In Mentel’s eyes, Irish-America has moved on, but it has not left its past behind. The AOH was founded in 1836, he notes, and one of its main purposes then was “freedom for all Ireland when it was doubted that any of it could be free”.

“We’re still following through on that. We hope to work with others to achieve it. But Irish America is not living in nostalgia – it has moved past that. It is sitting in 2026 and looking forward,” he says.

“Our role is to encourage, it’s not interference. It’s not just about singing Four Green Fields, and all that.

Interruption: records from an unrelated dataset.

-- ==== Sys2Proof/Syntax.lean ====
section
/-! DEFINITION. The commands of the W480: one constructor per row of the opcode table. -/

namespace Sys2Proof

/-- What a MIRROR or BULK frame carries (R363, R369): the mirrored bits of a register word, a coefficient word of CEN, the four
words of a schedule entry in the active or the shadow bank, the 64 words of a context slot, or mirrored state that its block
names. A record of hidden state is mirrored in the fields that R55, R117, R145, R173, R223, R258, R290 and R318 name; the
others hold their values at reset. A tick in one is a tick of the receiving chip (log 25). -/
inductive MirrorItem where
  | reg (off word : Nat)
  | coef (slot set off word : Nat)
  | sched (shadow : Bool) (idx w0 w1 w2 w3 : Nat)
  | slot (i : Nat) (words : List Nat)
  /-- fh, 2Δf and the planned windows (R55). -/
  | ang (a : Machine.Ang)
  /-- The legs that the latched trip of a comparator has taken, and a clear that is held (R85). -/
  | trip (n legs : Nat) (heldClear : Bool)
  | intents (l : List Machine.Intent)
  | bus (b : Machine.Bus)
  | cap (x : Machine.Cap)
  | capUnit (shadow : Bool) (k word : Nat)
  | child (k : Nat) (x : Machine.CapChild)
  | binding (k : Nat) (b : Binding)
  /-- Stage timers and hold (R223). -/
  | charger (b : Machine.Bat)
  /-- What BAT keeps of a module, and its registers SOC, Q, Z, ZD and STAT (R223). -/
  | batMod (m : Nat) (x : Machine.BatMod) (words : List Nat)
  | port (p : Nat) (x : Machine.Port)
  /-- GAP pairs, ID map and mailbox (R290). -/
  | gaps (idMap passed : List (Nat × Nat × Nat)) (mail : Nat)
  /-- Broadcast counters of a segment, sent and accepted, and the number its controller gave this chip (R318). -/
  | seg (n : Nat) (tx : List Nat) (rx : List (Option Nat)) (ownCtx : Nat)
  deriving DecidableEq, Repr
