-- ==== Sys2Proof/Machine/Regs.lean ====
section
/-! DEFINITION. The registers of every page by name (R4, R456, R458): each at its BAR0 byte offset (R457) with its
value after chip reset (R5), and the fields of each. Repeated registers take the number of their unit, header
registers take the page. -/

namespace Sys2Proof

/-- A register: its byte offset in BAR0 and its value after chip reset. -/
structure Reg where
  addr  : Nat
  reset : Word
  deriving DecidableEq, Repr

/-- A field of a register: bits `hi` down to `lo` (R4). -/
structure Fld where
  reg : Reg
  hi  : Nat
  lo  : Nat
  deriving DecidableEq, Repr

namespace R
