-- ==== Sys2Proof/Machine/Hash.lean ====
section
/-! DEFINITION. The check values the manual names by their standards: SHA-256 (R342), CRC-8 with polynomial 0x07
(R449), CRC-32 (R219, R422) and their helpers. -/

namespace Sys2Proof.Machine

/-! ### SHA-256

The standard's constants are computed: they are the first 32 bits of the fractions of the cube roots, and of the square roots,
of the first primes. A digest in progress is a pair of lists, since the eight working words are the last four terms of two
sequences. -/

/-- The first 64 primes. -/
def shaPrimes : List Nat :=
  (List.range 312).filter fun n => decide (2 ≤ n) && (List.range 18).all fun d => decide (d < 2) || decide (n ≤ d) || n % d != 0

/-- The whole part of the `k`-th root of `n`, for a root below 2^36: bit by bit from the top. -/
def wholeRoot (k n : Nat) : Nat :=
  (List.range 36).foldl (fun r i => if (r + 2 ^ (35 - i)) ^ k ≤ n then r + 2 ^ (35 - i) else r) 0

/-- The first 32 bits of the fraction of the `k`-th root of a prime. -/
def rootFraction (k p : Nat) : Word := BitVec.ofNat 32 (wholeRoot k (p * 2 ^ (32 * k)))

/-- A digest in progress: the last four terms of either sequence, newest first. -/
structure Digest where
  as : List Word
  es : List Word
  deriving DecidableEq, Repr

/-- The value before the first block. -/
def Digest.start : Digest :=
  let h := (shaPrimes.take 8).map (rootFraction 2)
  ⟨h.take 4, h.drop 4⟩

/-- The exclusive or of three rotations, the last a shift where `cut`. -/
def mixWord (i j k : Nat) (cut : Bool) (x : Word) : Word :=
  x.rotateRight i ^^^ x.rotateRight j ^^^ (if cut then x >>> k else x.rotateRight k)

/-- The next term of both sequences, from the word of the schedule and its constant added up. -/
def Digest.next (d : Digest) (input : Word) : Digest :=
  match d.as, d.es with
  | [a0, a1, a2, a3], [e0, e1, e2, e3] =>
    let chosen := e2 ^^^ (e0 &&& (e1 ^^^ e2))
    let most := (a0 &&& a1) ||| (a2 &&& (a0 ||| a1))
    let feed := input + e3 + chosen + mixWord 6 11 25 false e0
    ⟨[feed + most + mixWord 2 13 22 false a0, a0, a1, a2], [feed + a3, e0, e1, e2]⟩
  | _, _ => d

/-- A word from four bytes, the first the highest. -/
def wordBE (l : List Byte) : Word := BitVec.ofNat 32 (leNat (l.take 4).reverse)

/-- The schedule of a block of 64 bytes, newest word first. -/
def shaSchedule (block : List Byte) : List Word :=
  let given := (List.range 16).foldl (fun w i => wordBE (block.drop (4 * i)) :: w) []
  (List.range 48).foldl (fun w _ =>
    (mixWord 17 19 10 true (w.getD 1 0) + w.getD 6 0 + mixWord 7 18 3 true (w.getD 14 0) + w.getD 15 0) :: w) given

/-- A block is taken in. -/
def Digest.block (d : Digest) (block : List Byte) : Digest :=
  let inputs := List.zipWith (fun p w => rootFraction 3 p + w) shaPrimes (shaSchedule block).reverse
  let r := inputs.foldl Digest.next d
  ⟨List.zipWith (· + ·) d.as r.as, List.zipWith (· + ·) d.es r.es⟩

/-- A message with its stop bit, zeros, and its length in bits in the last 8 bytes of a block. -/
def shaPadded (m : List Byte) : List Byte :=
  let zeros := (119 - m.length % 64) % 64
  m ++ [0x80] ++ List.replicate zeros 0 ++ (bytesLE 8 (8 * m.length)).reverse

/-- SHA-256 of a message, as 32 bytes. -/
def sha256 (m : List Byte) : List Byte :=
  let p := shaPadded m
  let d := (List.range (p.length / 64)).foldl (fun d i => d.block ((p.drop (64 * i)).take 64)) Digest.start
  (d.as ++ d.es).flatMap fun x => (bytesLE 4 x.toNat).reverse

/-! ### Cyclic checks -/

/-- `n` steps of a shift register: `top` tells the bit that falls out, which adds in the polynomial. -/
def crcSteps {w : Nat} (top : BitVec w → Bool) (shift : BitVec w → BitVec w) (poly : BitVec w) : Nat → BitVec w → BitVec w
  | 0, x => x
  | n + 1, x => crcSteps top shift poly n (if top x then shift x ^^^ poly else shift x)

/-- CRC-8 with polynomial 0x07 and initial value 0, the PMBus PEC (R449). -/
def crc8 (m : List Byte) : Byte :=
  m.foldl (fun x b => crcSteps BitVec.msb (· <<< 1) 0x07 8 (x ^^^ b)) 0

/-- CRC-32 of IEEE 802.3, reflected, initial value and final XOR all ones (R219, R422): the polynomial 0x04C1_1DB7 read from
its other end. -/
def crc32 (m : List Byte) : BitVec 32 :=
  ~~~(m.foldl (fun x b => crcSteps (·.getLsbD 0) (· >>> 1) 0xEDB88320 8 (x ^^^ b.setWidth 32)) (BitVec.allOnes 32))

end Sys2Proof.Machine
end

There’s now a more sophisticated Irish America that’s yearning and listening.”

During the trip, tour leader Martin Galvin – the face of Noraid during The Troubles – walked towards the Guildhall for a presentation by the mayor of Derry, Sinn Féin’s Ruairí McHugh, to Kathleen Savage.

Galvin remains insistent that the opinions he held in the past were right, that they have been vindicated, though questions about the legacy questions facing the IRA are deflected.

The interests of everyone in each of the 32 counties will, he says, be better served by an Irish government in Dublin than having “the six counties’ interests decided to suit English interests at Westminster”.